J N Dixit warns of Pak-China nexus

EXPRESS NEWS SERVICE  
CHENNAI, JULY 8: The Kargil incursion by Pakistan was not a short-term adventure, but part of a long-term strategy to destabilise India, former foreign secretary J N Dixit said today.

Speaking on the Kargil issue at a public meeting organised by the city-based public opinion forum `Vigil', he warned of a China-Pak collusion to destabilise India.

He said that removing intruders from Kargil was only an interim solution. What was required was a long-term policy like stabilising the Line of Control (LOC) and maintaining an offensively defensive posture on the Kargil heights as was being done in Siachen.

Warning of UN action against India if the conflict expanded or prolonged beyond September when the UN General Assembly was slated to meet, he said not take the world reactions at face value, he warned.

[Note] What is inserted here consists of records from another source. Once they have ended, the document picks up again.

-- ==== Sys2Proof/Machine/Bridges.lean ====
section
/-! DEFINITION. The bridge ring (R268 to R289): routes, packet reception and forwarding, stroke sync, elections. -/

namespace Sys2Proof.Machine

/-! ### Routes (R269) -/

/-- The ring from die a going by bridge w: the dies met, in order, the part's count of them. -/
def ringFrom (p : Part) (w : Ew) : Nat → DieId → List DieId
  | 0, _ => []
  | n + 1, a => neighbour p a w :: ringFrom p w n (neighbour p a w)

/-- Die a knows bridge w of die x to be DOWN: its own bridges by itself, others by RING_STATE. -/
def State.knownDown (s : State) (a x : DieId) (w : Ew) : Bool :=
  if x = a then ((s.die a).bridge w).state == 0
  else (s.die a).brg.known.any (fun r => r.1 == x && r.2.1 == (w == .west) && r.2.2 == 0)

/-- The link by which x sends over bridge w is usable, as die a knows it: neither end DOWN. -/
def State.linkOk (s : State) (a x : DieId) (w : Ew) : Bool :=
  !s.knownDown a x w && !s.knownDown a (neighbour s.part x w) (Ew.flip w)

/-- Hops from a to b by bridge w over usable links, if there is such a way. -/
def State.hops (s : State) (a b : DieId) (w : Ew) : Option Nat :=
  let go := a :: ringFrom s.part w (dieCount s.part) a
  let n := (go.drop 1).idxOf b + 1
  if b = a then some 0
  else if n ≤ dieCount s.part && (go.take n).all (fun x => s.linkOk a x w) then some n else none

/-- REACH and WEST of die a by what it knows of the ring: the way with fewer hops, east on a tie (R269). -/
def State.routes (s : State) (a : DieId) : Nat × Nat :=
  s.dieList.foldl (fun r b =>
    if b = a then (r.1 + dbit b, r.2)
    else match s.hops a b .east, s.hops a b .west with
      | none, none => r
      | some _, none => (r.1 + dbit b, r.2)
      | none, some _ => (r.1 + dbit b, r.2 + dbit b)
      | some e, some w => (r.1 + dbit b, if w < e then r.2 + dbit b else r.2)) (0, 0)

/-- A set of lanes as a mask, counted. -/
def lanesIn (m : Nat) : Nat := b2n (bit m 0) + b2n (bit m 1) + b2n (bit m 2) + b2n (bit m 3)

/-- Local source of a bridge (R289). -/
def bridgeSrc : Ew → Nat
  | .east => 376
  | .west => 377

/-! ### Reception (R272, R275) -/

/-- Another packet stands ahead of p in the queue of the bridge it left by. The queue holds them in the order of R276, and its first is
in transmission: none overtakes it. -/
def State.ahead (s : State) (p : Flit) : Bool := (s.air.takeWhile (fun q => q != p)).any (fun q => q.sameHop p)

/-- Every lane of the set that the neighbour uses is received with block lock and alignment: the packet blocks striped over it arrive
(R270, R271). -/
def Bridge.whole (v : Bridge) : Bool := v.rxSet &&& v.rx == v.rxSet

Stating that Pakistan was not desirous of a working practical relationship with India, he quoted statements made by Pakistan foreign ministers over the years to indicate that the Pakistanis had always beensceptical of developing cordial relations with India.

He said that Pakistan's antipathy could be traced to the inferiority complex it suffers over its identity and to its bitterness in not having secured much of the lands it coveted during the Partition. Moreover, Pakistan looked at breaking India as a way of avenging its honour for having been forced to accede Bangladesh.

Going into the geo-statistical aspects of the Kargil adventure, he said that Kargil had been a targeted area in the minds of the Pakistanis since 1988. However, India's focus was on the valley. He said that while reports suggested that operational plans had been drawn up in September last, Pakistan Prime Minister Nawaz Sharif himself had declared in November last in Muzzafarabad that Kargil was part of Pakistan.

Rajya Sabha MP Arun Shourie said that the Kargil adventure must awaken Indians to the fact that they needed to be more security-conscious.